Other parameters to consider

Previous studies have shown that the number of times arena tests are repeated might affect personality measures (e.g. Dingemanse et al. 2012 for birds). We found that individual red and grey squirrels tended to be less active in subsequent tests than in the first one, suggesting some degree of habituation to the arena reducing the activity during OFT. Such a decrease in the intensity of activity/exploration behaviours over trails was found in many studies on birds and small mammals (Archer 1973;Dingemanse et al. 2002;Boon et al. 2007Boon et al. , 2008Martin & Réale 2008;Boyer et al. 2010;Montiglio et al. 2010;Taylor et al. 2012). Carter et al. (2013) suggested that the context of the open-field test (free vs forced test context) may create bias in behaviours: free open-field tests are more likely to measure voluntary exploration/curiosity and information gathering behaviour, while forced open-field tests might also be measuring fear and/or anxiety (Misslin & Cigrang 1986). In this study, we did not record any difference in personality between squirrels trapped for the first time or recaptured. Animals trapped for the first time live a stressing situation never experienced before but this did not affect their activity or sociability, indicating that the tests used measured their personality and not their fearfulness. To further exclude that OFT could be measuring a mixture of different personality traits simultaneously, we will compare direct arena test measures of personality traits with indirect ones derived from standardised capture-mark-recapture data (convergent validity) in future studies (see also Boon et al. 2008;Boyer et al. 2010;Carter et al. 2013).

CONCLUSIONS

The arena test allows researchers to study animal personality in a controlled environment, determining personality traits that are repeatable within, and comparable among individuals. We suggest that the use of arena tests should be preceded by studying the behaviour of the animals in wild, to facilitate defining ethograms and the classification of single behaviours in groups linked to personality traits.

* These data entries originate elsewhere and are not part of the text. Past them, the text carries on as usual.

/-- A repeat-table entry (14_ R372). -/
structure Repeat where
  line    : Nat
  count   : Nat
  rewrites : Nat
  persistent : Bool
  dev     : Nat
  /-- When it was updated last, by count of updates. -/
  stamp   : Nat
deriving DecidableEq, Repr

/-- One memory channel (13_, 14_). Lines are numbered by l[35:7]. -/
structure MemChan where
  rq      : List RdEntry := []
  wq      : List WrEntry := []
  /-- Answers given, newest first, by request id. -/
  answers : List (Nat × Answer) := []
  promos  : Nat := 0
  arrivals : Nat := 0
  /-- Refresh debt of rank r, bank b: key 4 r + b (R357). -/
  debt    : Tab Int := []
  hot     : BitVec 2 := 0
  /-- Open row of each bank: key 32 · rank + 4 · group + bank, row + 1. -/
  openRow : Tab Nat := []
  /-- Window centres (R358, R364): key 20 r + d. -/
  centres : Tab Word := []
  trained : Bool := false
  /-- Self-refresh entered, and why (R360). -/
  sr      : Option SrTrigger := none
  /-- Repeat table, by entry 0 to 255, and its count of updates. -/
  rpt     : Tab (Option Repeat) := []
  updates : Nat := 0
  /-- Lines counted for each device: key 20 r + d (R373). -/
  counted : Tab (List Nat) := []
  patrol  : Nat := 0
  pass    : Option Nat := none
  /-- Lark time at which the pass started, 2^−16 ns. -/
  passAt  : Nat := 0
deriving DecidableEq, Repr

/-- How a lined line stands in DRAM (15_ R388, R392): the key epoch, generation and counter of its tweak; `raw` when the
bytes held are the stored ones (a bypass write), not the plain ones. -/
structure MixInfo where
  key  : Nat
  sel  : Bool
  gen  : Nat
  ctr  : Nat
  raw  : Bool
deriving DecidableEq, Repr

/-- Sweeps of R391 and R405. -/
inductive SweepKind
  | zero
  | adopt
  | discard
  | reveal
  | rekey
deriving DecidableEq, Repr

structure Sweep where
  kind  : SweepKind
  start : Nat
  pos   : Nat
  wrapped : Bool
  oldKey : Nat
deriving DecidableEq, Repr

/-- The DRAM of all channels and the Lining. Lines: key 2^29 · channel + line. -/
structure MemState where
  chans   : Tab MemChan := []
  /-- Byte a of channel n at 2^36 · n + a (R349). -/
  dram    : Memory := []
  /-- Symbols of a stored codeword that are wrong (14_ R365 to R367). -/
  symErr  : Tab (List Nat) := []
  poisoned : Tab Bool := []
  mix     : Tab (Option MixInfo) := []
  /-- Lines whose stored tag does not match, and level blocks (key as in `gens`). -/
  tagBad  : List Nat := []
  blkBad  : List Nat := []
  /-- Level blocks whose mirror copy's tag does not match, by the key of the block. -/
  mirBad  : List Nat := []
  /-- Level blocks whose mirror copy has not been written since they were last changed (15_ R400). -/
  mirOld  : List Nat := []
  /-- Keys: epoch of each range's slot (none: erased), tree-key epoch of each channel. -/
  keys    : Tab (Option Nat) := []
  nextKey : Nat := 1
  treeKey : Tab Nat := []
  sweeps  : Tab (Option Sweep) := []
  /-- Next re-key start of a queued re-key (R405). -/
  queued  : Tab (Option Nat) := []
  /-- Counters and generations of level blocks: key 2^40 · channel + 2^37 · level + counter or block number (level 5: the
  root). -/
  ctrs    : Tab Nat := []
  gens    : Tab Nat := []
  /-- Key select of counter blocks (level 0). -/
  sels    : Tab Bool := []
  /-- Counter cache of each channel, most recently used first: block key, and 0 clean, 1 dirty, 2 dirty with a refused mirror
  write (R400). -/
  cache   : Tab (List (Nat × Nat)) := []
  /-- Lines to poison at release of an integrity halt (R403): channel, first line, how many. -/
  atRelease : List (Nat × Nat × Nat) := []
  /-- Marks and delays of each rank in the record store (14_ R370, 13_ R358): key 2 · channel + rank. -/
  savedMark : Tab Word := []
  savedDly  : Tab (List Word) := []
deriving DecidableEq, Repr


/-! ### Shuttles (16_shuttle_dma), pins (17_pins) -/

/-- A descriptor in flight (16_ R417 to R427). `stage`: 0 data moves, 1 its read-back is due, 2 its record is due, 3 its
record waits for an answer. -/
structure Desc where
  q      : Nat
  cls    : Nat
  words  : BitVec 256
  /-- List entries, address and length, of types 1 and 2. -/
  list   : List (Nat × Nat)
  /-- The destination stream, once its source has been read, and how many write packets of it have gone. -/
  out    : List Byte := []
  moved  : Nat := 0
  /-- Start of the last write packet. -/
  last   : Nat
  stage  : Nat
  status : Nat
  net    : Nat
  stamp  : Nat
  /-- Network status the record write was answered with. -/
  answer : Nat
deriving DecidableEq, Repr

/-- One Shuttle engine beyond its registers. -/
structure Shuttle where
  /-- Doorbell FIFO, oldest first, with the writer's master class (R415). -/
  bells   : List (BitVec 64 × Nat) := []
  flight  : List Desc := []
  /-- The queue last taken in each class (R417). -/
  lastQ   : Tab Nat := []
  /-- A shadow set staged, and one held for a cycle (R429). -/
  staged  : Option (Word × Word) := none
deriving DecidableEq, Repr

/-- A cached queue context (16_ R412, R414): the 64 bytes as one number, byte 0 least significant. -/
structure CtxSlot where
  q     : Nat
  ctx   : BitVec 512
  dirty : Bool
deriving DecidableEq, Repr

structure ShtState where
  engines : Tab Shuttle := []
  /-- Context caches, most recently used first. -/
  cacheW  : List CtxSlot := []
  cacheE  : List CtxSlot := []
  /-- Queues whose context left the cache while they had work: queue, engine, class. -/
  parked  : List (Nat × Nat × Nat) := []
deriving DecidableEq, Repr

/-- A pin beyond its registers (17_ R438, R443, R447 to R450). -/
structure Pin where
  pad       : Bool := false
  filtered  : Bool := false
  seenHigh  : Bool := false
  seenLow   : Bool := false
  /-- The pin has left its power-up state (R449). -/
  configured : Bool := false
  /-- The configuration held until edge 2 of a switch, and the last mux write that came during it (R447, R448). -/
  switch_   : Option Word := none
  heldWrite : Option Word := none
  /-- Event output (08_ R233): level, time of its last edge, time of its last action, and its pulses' ends with the entries they come
from (2^−16 ns). -/
  level     : Bool := false
  lastEdge  : Option Nat := none
  lastAct   : Option Nat := none
  pulseEnds : List (Nat × Nat) := []
deriving DecidableEq, Repr

/-! ### Bobbin (20_bobbin_replay) -/

/-- The predictor of one crossing and direction (20_ R511). -/
structure Predict where
  r     : Nat := 0
  acc   : Nat := 0x800000
  ps    : Nat := 0
  pd    : Nat := 0
  skip  : Nat := 0
  seen  : Bool := false
deriving DecidableEq, Repr

/-- One half's recorder. -/
structure BobHalf where
  /-- Staged records, oldest first. -/
  staging  : List (List Byte) := []
  dropped  : Nat := 0
  dropping : Bool := false
  /-- Bytes that may still be written after a trigger. -/
  postLeft : Option Nat := none
  anchored : Bool := false
  /-- Lark time of the last anchor: cycle counts restart there (R507). -/
  anchorAt : Nat := 0
  /-- Bytes written to the ring since the last TIME record. -/
  sinceTime : Nat := 0
  /-- Next write offset in the ring, and where replay reads next, in bytes. BOB_WPTR shows the low bits of the first. -/
  wptr     : Nat := 0
  rpos     : Nat := 0
deriving DecidableEq, Repr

Using different approaches to measure a single personality trait (EB and FA) will be useful to evaluate whether an EB distinction is also supported by the statistical approach. For rodent personality research, we recommend to start testing a small group of animals for a longer duration (not more than 7 min/test) and next evaluate which shorter duration is valid to measure interindividual differences in personality without losing information. Afterwards, animals can be tested only for the short time, reducing stress and habituation as well as operator time. The number and frequency of test replicates will depend on different parameters: the research questions, the kind of repeatability that is in question (long-term, short-term), and/or the species' longevity. For tree squirrels, considering within-year repeatability, we suggest to test an individual no more than 2 times per season (e.g. breeding season) or year and to allow for at least 2 months between repetitions. Where personality is expected to have both a fixed and a variable component (Carere et al. 2005;Dingemanse et al. 2012), personality traits should be examined each year to study potential variation linked with, for example, age, dominance status or breeding experience.